I was thinking of getting my indoor rabbits a cat tree/tower to entertain them. I was thinking they might enjoy the levels to jump up on and hiding places. Has anyone given these to a rabbit before would it be safe?

Thank you


----------



## Mariam+Theo (Feb 11, 2020)

I have looked into getting some for my rabbit. I think that all the cardboard ones are safe. Here are several links to ones that I have looked at: https://www.amazon.com/Furhaven-Pet...ords=cardboard+cat+tree&qid=1581445107&sr=8-1

https://www.amazon.com/PETIQUE-Feli...aa3-f83976b6a214&pf_rd_r=MKWSJN8YPN8WT3ACNEZ4


----------



## Watermelons (Feb 11, 2020)

Yes theyre safe as long as your rabbit doesnt eat them. Like anything else.
Be cautious of the height.
I had one gal who LOVED her cylinder one that came from the walmart pet section. It was a carpeted cylinder with 2 holes and then the top she could jump on.


----------



## MeganH (Feb 12, 2020)

We have 2 cats and a rabbit, and our rabbit loves to sleep on the base of the cat tower, but has never jumped to higher levels. Maybe that is because the cats are up there or it is too high  She loves cardboard tubes and boxes, though, so she would probably like a smaller cat tree.


----------



## Diane R (Feb 13, 2020)

Much better to get rabbit furniture. Rabbits have very different skeletons, much lighter and more fragile than cats' and they break bones very easily. As you are in the UK, have a look at these websites: https://www.manorpethousing.co.uk/ http://hop-inn.co.uk/ https://www.sherwoodpetscorner.co.uk/


----------



## Watermelons (Feb 13, 2020)

Dont drop your cat post on your rabbit and that wont be an issue....


----------



## Katie94 (Feb 18, 2020)

Thanks for all the tips everyone I’ve got some great ideas for options now


----------



## Cloverhouse (Feb 28, 2020)

I think those would be great! In fact I just bought this one for my rabbit this week. https://smile.amazon.com/gp/product/B081GFNJQK/ref=ppx_yo_dt_b_asin_title_o01_s00?ie=UTF8&psc=1

In my experience rabbits like to climb. I've had rabbits that climbed onto bookshelves etc (which weren't very safe) so now I try to provide them with safer options that are covered in plush or made from safer materials they won't slip from. 
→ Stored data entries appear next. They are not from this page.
-- ==== Sys2Proof/Laws/Measure.lean ====
section
/-! SUPPORT. The measure of a run: every tick lowers it, and it is below the steps that `resume` gives an
uncounted run (log 6). -/

namespace Sys2Proof.Machine

variable {s t : State}

/-- Ticks a transfer can still take from a phase of BM. -/
def BmPhase.weight : BmPhase → Nat
  | .idle => 0
  | .fail => 1
  | .dataCheck => 2
  | .dataWait => 3
  | .dataIssue => 5
  | .dataLoad => 6
  | .addrCheck => 7
  | .addrWait => 8
  | .addrIssue => 10
  | .addrLoad => 11

/-- The second transfer of a register-level operation is still to come. -/
def BmSub.weight : BmSub → Nat
  | .first => 12
  | _ => 0

/-- Ticks FG can take from a phase without a read of the sensor. -/
def FgPhase.weight : FgPhase → Nat
  | .idle => 0
  | .frameWaitA => 0
  | .done => 7
  | .sample => 8
  | _ => 3

/-- Ticks TR can take from a phase, up to the next capture. -/
def TrPhase.weight : TrPhase → Nat
  | .idle => 0
  | .capture => 6
  | .threshold => 5
  | .rowPass => 4
  | .colPass => 3
  | .error => 2
  | .command => 1

/-- TR waits for a capture that is running: nothing of it counts before the capture ends. -/
def trWeight (s : State) : Nat :=
  if s.fg.phase ≠ .idle ∧ s.tr.phase = .capture then 0 else s.tr.phase.weight

/-- The measure: the command in flight, BM, FG, TR, and six for each answer the sensor has still to give. -/
def remaining (s : State) : Nat :=
  (if s.bus.inflight = none then 0 else 1) + (s.bm.phase.weight +
    if s.bm.phase = .idle then 0 else s.bm.sub.weight) + s.fg.phase.weight + trWeight s
    + 6 * s.env.status.length

/-- It is below the steps of an uncounted run. -/
theorem remaining_lt (s : State) : remaining s < ampleSteps s := by
  have h1 : s.bm.phase.weight ≤ 11 := by cases s.bm.phase <;> simp [BmPhase.weight]
  have h2 : s.bm.sub.weight ≤ 12 := by cases s.bm.sub <;> simp [BmSub.weight]
  have h3 : s.fg.phase.weight ≤ 8 := by cases s.fg.phase <;> simp [FgPhase.weight]
  have h4 : trWeight s ≤ 6 := by
    unfold trWeight
    split
    · omega
    · cases s.tr.phase <;> simp [TrPhase.weight]
  unfold remaining ampleSteps
  split <;> split <;> omega

/-- Ticks BM can still take. -/
def bmWeight (b : Bm) : Nat := b.phase.weight + if b.phase = .idle then 0 else b.sub.weight

/-- The return of a transfer: done, or the second transfer. -/
theorem bmReturn_weight (s : State) :
    bmWeight (bmReturn s).bm ≤ 11 ∧
      (s.bm.sub ≠ .first → s.bm.phase = .idle → bmWeight (bmReturn s).bm = 0) := by
  have fin : ∀ u : State, (bmFinish u).bm = u.bm := fun u => (bmFinish_moved u).2.1
  have h0 : bmWeight s.subNone.bm ≤ 11 := by
    unfold bmWeight
    cases h : s.bm.phase <;> simp [State.subNone, h, BmPhase.weight, BmSub.weight]
  unfold bmReturn
  split
  · rename_i hs
    refine ⟨?_, fun h => absurd hs h⟩
    split
    · split
      · simp [startXfer, firstPhase, bmWeight, BmPhase.weight, BmSub.weight]
      · simp [startXfer, firstPhase, bmWeight, BmPhase.weight, BmSub.weight]
      · rw [fin]; exact h0
    · rw [fin]; exact h0
  · rw [fin]
    exact ⟨h0, fun _ hp => by simp [bmWeight, State.subNone, hp, BmPhase.weight]⟩

/-- Every step of BM lowers its weight, by two where it gives the core a command. -/
theorem bmTick_weight (h : bmTick s = .ok (some t)) (hi : s.bus.inflight = none) :
    bmWeight t.bm + (if t.bus.inflight = none then 0 else 1) < bmWeight s.bm := by
  have goes : ∀ (u : State) (p : BmPhase), u.bm.sub = s.bm.sub → p ≠ .idle →
      s.bm.phase ≠ .idle → bmWeight (u.bmTo p).bm = p.weight + s.bm.sub.weight := by
    intro u p h1 h2 h3
    simp [State.bmTo, bmWeight, h1, h2]
  have done : ∀ u : State, u.bm.sub = s.bm.sub → u.bm.phase = .idle → u.bus.inflight = none →
      s.bm.phase ≠ .idle → s.bm.phase.weight ≤ 2 → 1 ≤ s.bm.phase.weight →
      bmWeight (bmReturn u).bm + (if (bmReturn u).bus.inflight = none then 0 else 1)
        < bmWeight s.bm := by
    intro u h1 h2 h3 h4 h5 h6
    rw [(bmReturn_moved u).2, h3]
    obtain ⟨k1, k2⟩ := bmReturn_weight u
    have : bmWeight s.bm = s.bm.phase.weight + s.bm.sub.weight := by simp [bmWeight, h4]
    rw [this]
    by_cases hs : s.bm.sub = .first
    · rw [hs] at *
      simp only [if_true, BmSub.weight]
      omega
    · rw [k2 (by rw [h1]; exact hs) h2]
      simp only [if_true]
      omega
  have data : ∀ (b : Byte) (p : BmPhase), p ≠ .idle → s.bm.phase ≠ .idle →
      p.weight < s.bm.phase.weight →
      (ioWrite .data b s).map (fun u => some (u.bmTo p)) = .ok (some t) →
      bmWeight t.bm + (if t.bus.inflight = none then 0 else 1) < bmWeight s.bm := by
    intro b p h1 h2 h3 h
    obtain ⟨u, hu, h⟩ := except_map_ok h
    cases h
    obtain ⟨-, rfl⟩ := ioWrite_data_moved hu
    refine lt_of_eq_of_lt (congrArg₂ (· + ·) (goes _ p rfl h1 h2) (if_pos hi)) ?_
    simp only [bmWeight, h2, if_false]
    omega
  have cmd : ∀ (c : Cmd) (p : BmPhase), p ≠ .idle → s.bm.phase ≠ .idle →
      p.weight + 1 < s.bm.phase.weight →
      (ioWrite .cmdStatus c.byte s).map (fun u => some (u.bmTo p)) = .ok (some t) →
      bmWeight t.bm + (if t.bus.inflight = none then 0 else 1) < bmWeight s.bm := by
    intro c p h1 h2 h3 h
    obtain ⟨u, hu, h⟩ := except_map_ok h
    cases h
    rw [ioWrite_cmd] at hu
    obtain ⟨-, k2, -⟩ := cmdWrite_moved hu
    rw [goes _ _ (by rw [k2]) h1 h2]
    simp only [bmWeight, h2, if_false]
    split <;> omega
  have keep : ∀ (u : State) (p : BmPhase), u.bm = s.bm → u.bus = s.bus → p ≠ .idle →
      s.bm.phase ≠ .idle → p.weight < s.bm.phase.weight →
      bmWeight (u.bmTo p).bm + (if (u.bmTo p).bus.inflight = none then 0 else 1)
        < bmWeight s.bm := by
    intro u p h1 h2 h3 h4 h5
    rw [goes _ _ (by rw [h1]) h3 h4, show (u.bmTo p).bus = s.bus from h2, hi]
    simp only [bmWeight, h4, if_false, if_true]
    omega
  unfold bmTick at h
  split at h <;> rename_i hp
  · cases h
  · exact data _ _ (by simp) (by simp [hp]) (by simp [hp, BmPhase.weight]) h
  · exact cmd .staWr _ (by simp) (by simp [hp]) (by simp [hp, BmPhase.weight]) h
  · split at h <;> cases h
    exact keep _ _ rfl rfl (by simp) (by simp [hp]) (by simp [hp, BmPhase.weight])
  · cases h
    split
    · exact keep _ _ rfl rfl (by simp) (by simp [hp]) (by simp [hp, BmPhase.weight])
    · split <;> exact keep _ _ rfl rfl (by simp) (by simp [hp]) (by simp [hp, BmPhase.weight])
  · exact data _ _ (by simp) (by simp [hp]) (by simp [hp, BmPhase.weight]) h
  · unfold dataIssue at h
    split at h
    · cases h
    · exact cmd _ _ (by simp) (by simp [hp]) (by simp [hp, BmPhase.weight]) h
  · split at h <;> cases h
    exact keep _ _ rfl rfl (by simp) (by simp [hp]) (by simp [hp, BmPhase.weight])
  · cases h
    split
    · exact done _ rfl rfl hi (by simp [hp]) (by simp [hp, BmPhase.weight])
        (by simp [hp, BmPhase.weight])
    · split
      · exact keep _ _ rfl rfl (by simp) (by simp [hp]) (by simp [hp, BmPhase.weight])
      · exact done _ rfl rfl hi (by simp [hp]) (by simp [hp, BmPhase.weight])
          (by simp [hp, BmPhase.weight])
  · obtain ⟨u, hu, h⟩ := except_map_ok h
    cases h
    have hs : ioWrite .cmdStatus 0x40 s = cmdWrite .sto s := ioWrite_cmd .sto s
    rw [failStop, hs] at hu
    obtain ⟨v, hv, rfl⟩ := except_map_ok hu
    obtain ⟨-, k2, -, -, k5⟩ := cmdWrite_moved hv
    refine done _ (by simp [k2]) rfl ?_ (by simp [hp]) (by simp [hp, BmPhase.weight])
      (by simp [hp, BmPhase.weight])
    rcases k5 with ⟨a, -⟩ | ⟨a, -⟩
    · cases a
    · exact a.trans hi

/-- FG spends an answer of the sensor, or goes nearer to its next read. -/
theorem fgTick_weight (h : fgTick s = some t) :
    t.fg.phase.weight + 6 * t.env.status.length < s.fg.phase.weight + 6 * s.env.status.length ∧
      (t.fg.phase = .idle → 7 + 6 * t.env.status.length ≤ s.fg.phase.weight + 6 * s.env.status.length) := by
  have low : ∀ (n : Nat) (u : State), (enterRow n u).fg.phase.weight ≤ 7 ∧
      (enterRow n u).fg.phase ≠ .idle := by
    intro n u
    unfold enterRow
    simp only [State.withFg_fg]
    split <;> simp [FgPhase.weight]
  have lowc : ∀ (n : Nat) (u : State), (enterCol n u).fg.phase.weight ≤ 7 ∧
      (enterCol n u).fg.phase ≠ .idle := by
    intro n u
    unfold enterCol
    split
    · simp [FgPhase.weight]
    · exact low _ _
  have poll : ∀ {bit level} {next : State → State}, pollLevel bit level next s = some t →
      s.fg.phase ≠ .idle →
      (∀ u, (next u).fg.phase.weight < 6 + s.fg.phase.weight ∧ (next u).env = u.env ∧
        (next u).fg.phase ≠ .idle) →
      t.fg.phase.weight + 6 * t.env.status.length < s.fg.phase.weight + 6 * s.env.status.length ∧
      (t.fg.phase = .idle → 7 + 6 * t.env.status.length ≤ s.fg.phase.weight + 6 * s.env.status.length) := by
    intro bit level next h hp hn
    obtain ⟨x, hx, rfl⟩ := Option.map_eq_some_iff.1 h
    unfold readFgStatus at hx
    split at hx <;> rename_i hl
    · cases hx
    · cases hx
      split
      · refine ⟨?_, fun hi => absurd hi (hn _).2.2⟩
        refine lt_of_lt_of_le (Nat.add_lt_add_right (hn _).1 _) ?_
        rw [(hn _).2.1, hl]
        simp only [State.withEnv_env, List.length_cons]
        omega
      · refine ⟨?_, fun hi => absurd hi hp⟩
        rw [hl]
        simp only [State.withEnv_env, State.withEnv_fg, List.length_cons]
        omega
  unfold fgTick at h
  split at h <;> rename_i hp
  · cases h
  · exact poll h (by simp [hp]) fun u => by simp [hp, State.fgTo, FgPhase.weight]
  · exact poll h (by simp [hp]) fun u =>
      ⟨by have := (low 0 u).1; rw [hp]; exact lt_of_le_of_lt this (by decide), rfl, (low 0 u).2⟩
  · exact poll h (by simp [hp]) fun u => by simp [hp, State.fgTo, FgPhase.weight]
  · exact poll h (by simp [hp]) fun u =>
      ⟨by have := (lowc 0 u).1; rw [hp]; exact lt_of_le_of_lt this (by decide), (enterCol_moved 0 u).2.2.2,
        (lowc 0 u).2⟩
  · exact poll h (by simp [hp]) fun u => by simp [hp, State.fgTo, FgPhase.weight]
  · exact poll h (by simp [hp]) fun u => by simp [hp, State.fgTo, FgPhase.weight]
  · cases h
    refine ⟨?_, fun hi => absurd hi (lowc _ _).2⟩
    rw [(enterCol_moved _ _).2.2.2]
    have h1 := (lowc (s.fg.c + 1) (if kept s.cfg s.fg.r s.fg.c then sampleAndStore s else s)).1
    have h2 : (if kept s.cfg s.fg.r s.fg.c then sampleAndStore s else s).env.status
        = s.env.status := by
      split
      · unfold sampleAndStore readFgPixel
        split <;> rfl
      · rfl
    rw [h2, hp]
    exact Nat.add_lt_add_right (lt_of_le_of_lt h1 (by decide)) _
  · cases h
    unfold captureDone
    simp only
    split <;> simp [hp, FgPhase.weight]

/-- TR goes to a later phase, or to a capture. -/
theorem trTick_weight (h : trTick s = .ok (some t)) (hf : s.fg.phase = .idle) :
    t.fg.phase.weight + trWeight t < trWeight s := by
  have hs : trWeight s = s.tr.phase.weight := by simp [trWeight, hf]
  have le : ∀ u : State, u.fg.phase = .idle → u.tr.phase.weight < s.tr.phase.weight →
      u.fg.phase.weight + trWeight u < trWeight s := by
    intro u h1 h2
    rw [hs, h1]
    simpa [trWeight, h1, FgPhase.weight] using h2
  unfold trTick at h
  split at h <;> rename_i hp
  · cases h
  · cases h
    exact le _ hf (by simp [hp, State.trTo, TrPhase.weight])
  · obtain ⟨u, hu, h⟩ := except_map_ok h
    cases h
    obtain ⟨x, rfl, -⟩ := updateThreshold_scanned hu
    split <;> exact le _ hf (by simp [hp, State.trTo, trFinish, TrPhase.weight])
  · obtain ⟨u, hu, h⟩ := except_map_ok h
    cases h
    obtain ⟨x, rfl, -⟩ := pass_scanned hu
    refine le _ ?_ (by simp [hp, State.trTo, TrPhase.weight])
    unfold initBox
    split <;> exact hf
  · obtain ⟨u, hu, h⟩ := except_map_ok h
    cases h
    obtain ⟨x, rfl, -⟩ := pass_scanned hu
    obtain ⟨m, hm, -⟩ := overlay_eq (s.withTr x)
    rw [hm]
    split <;> exact le _ hf (by simp [hp, State.trTo, trFinish, TrPhase.weight])
  · cases h
    split <;> exact le _ hf (by simp [hp, State.trTo, trFinish, TrPhase.weight])
  · cases h
    have hc : (commandPhase s).fg = s.fg := by unfold commandPhase; split <;> rfl
    unfold afterCommand
    split
    · exact le _ (by simpa [trFinish, State.trTo, hc] using hf)
        (by simp [hp, State.trTo, trFinish, TrPhase.weight])
    · rw [hs, hp]
      simp [startCycle, startCapture, State.trTo, trWeight, FgPhase.weight, TrPhase.weight]
    · exact le _ (by simpa [trFinish, State.trTo, hc] using hf)
        (by simp [hp, State.trTo, trFinish, TrPhase.weight])

/-- Every tick lowers the measure. -/
theorem tick_remaining (h : tick s = .ok (some t)) : remaining t < remaining s := by
  have bm : ∀ u : State, (u.bm.phase.weight + if u.bm.phase = .idle then 0 else u.bm.sub.weight)
      = bmWeight u.bm := fun _ => rfl
  unfold remaining
  rw [bm, bm]
  rcases tick_cases s with ⟨hi, hk⟩ | ⟨hi, hb, hk⟩ | ⟨hi, hb, hf, hk⟩ | ⟨hi, hb, hf, hk⟩ <;>
    rw [hk] at h
  · obtain ⟨h1, h2, -, -, h5, -⟩ := coreTick_moved (Except.ok.inj h)
    have h6 : trWeight t = trWeight s := by simp [trWeight, h1.video.fg, h1.video.tr]
    rw [h2, h5, h6, h1.video.fg, h1.video.status, if_pos rfl, if_neg hi]
    omega
  · have h1 := (bmTick_moved h hi).1
    have h2 := bmTick_weight h hi
    have h6 : trWeight t = trWeight s := by simp [trWeight, h1.video.fg, h1.video.tr]
    rw [h6, h1.video.fg, h1.video.status, hi, if_pos rfl]
    omega
  · have h0 := Except.ok.inj h
    obtain ⟨h1, -⟩ := fgTick_moved h0
    obtain ⟨h2, h3⟩ := fgTick_weight h0
    have h4 : trWeight t ≤ trWeight s + 6 ∧ (t.fg.phase ≠ .idle → trWeight t = trWeight s) := by
      unfold trWeight
      rw [h1.tr]
      by_cases hc : s.tr.phase = .capture
      · simp only [hc, TrPhase.weight]
        by_cases ht : t.fg.phase = .idle <;> simp [ht, hf]
      · simp [hc]
    rw [h1.video.bus.bm, h1.video.bus.bus]
    by_cases ht : t.fg.phase = .idle
    · have := h3 ht
      have h5 : FgPhase.weight .idle = 0 := rfl
      rw [ht, h5]
      omega
    · rw [h4.2 ht]
      omega
  · have h1 := trTick_moved h
    have h2 := trTick_weight h hf
    have h3 : FgPhase.weight .idle = 0 := rfl
    rw [h1.video.bus.bm, h1.video.bus.bus, h1.env, hf, h3]
    omega

/-- A run in ticks takes no more of them than the measure allows. -/
theorem runTicks_remaining {k : Nat} (h : runTicks k s = some t) : k + remaining t ≤ remaining s := by
  induction k generalizing s with
  | zero => cases h; omega
  | succ k ih =>
    simp only [runTicks] at h
    split at h
    · rename_i u hu
      have h1 := ih h
      have h2 := tick_remaining hu
      omega
    · cases h

/-- An uncounted run that reaches a held state ends there. -/
theorem resume_of_runTicks {k : Nat} (hp : s.env.pace = []) (h : runTicks k s = some t)
    (ht : tick t = .ok none) : resume s = .next t := by
  rw [resume_of_unpaced hp]
  have h1 := runTicks_remaining h
  have h2 := remaining_lt s
  exact drive_of_runTicks h ht (by omega)

end Sys2Proof.Machine
end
I often build homemade "castles" for my bunnies and provide grass matting to help make them nonslip if they are on the high side. My buns love them.


----------



## Katie94 (Mar 1, 2020)

I love those cardboard tower ideas Theo and cloverhouse I tried to find one that shipped to the UK but haven’t been successful  US ones either don’t ship to the UK or have very high import fees. Such a shame as I think they would be great for what I want!


----------



## Katie94 (Mar 1, 2020)

Not quite a tower but this is pretty cool. I got it from the local pet shop it’s a little cardboard chair and they seem to be liking it!


----------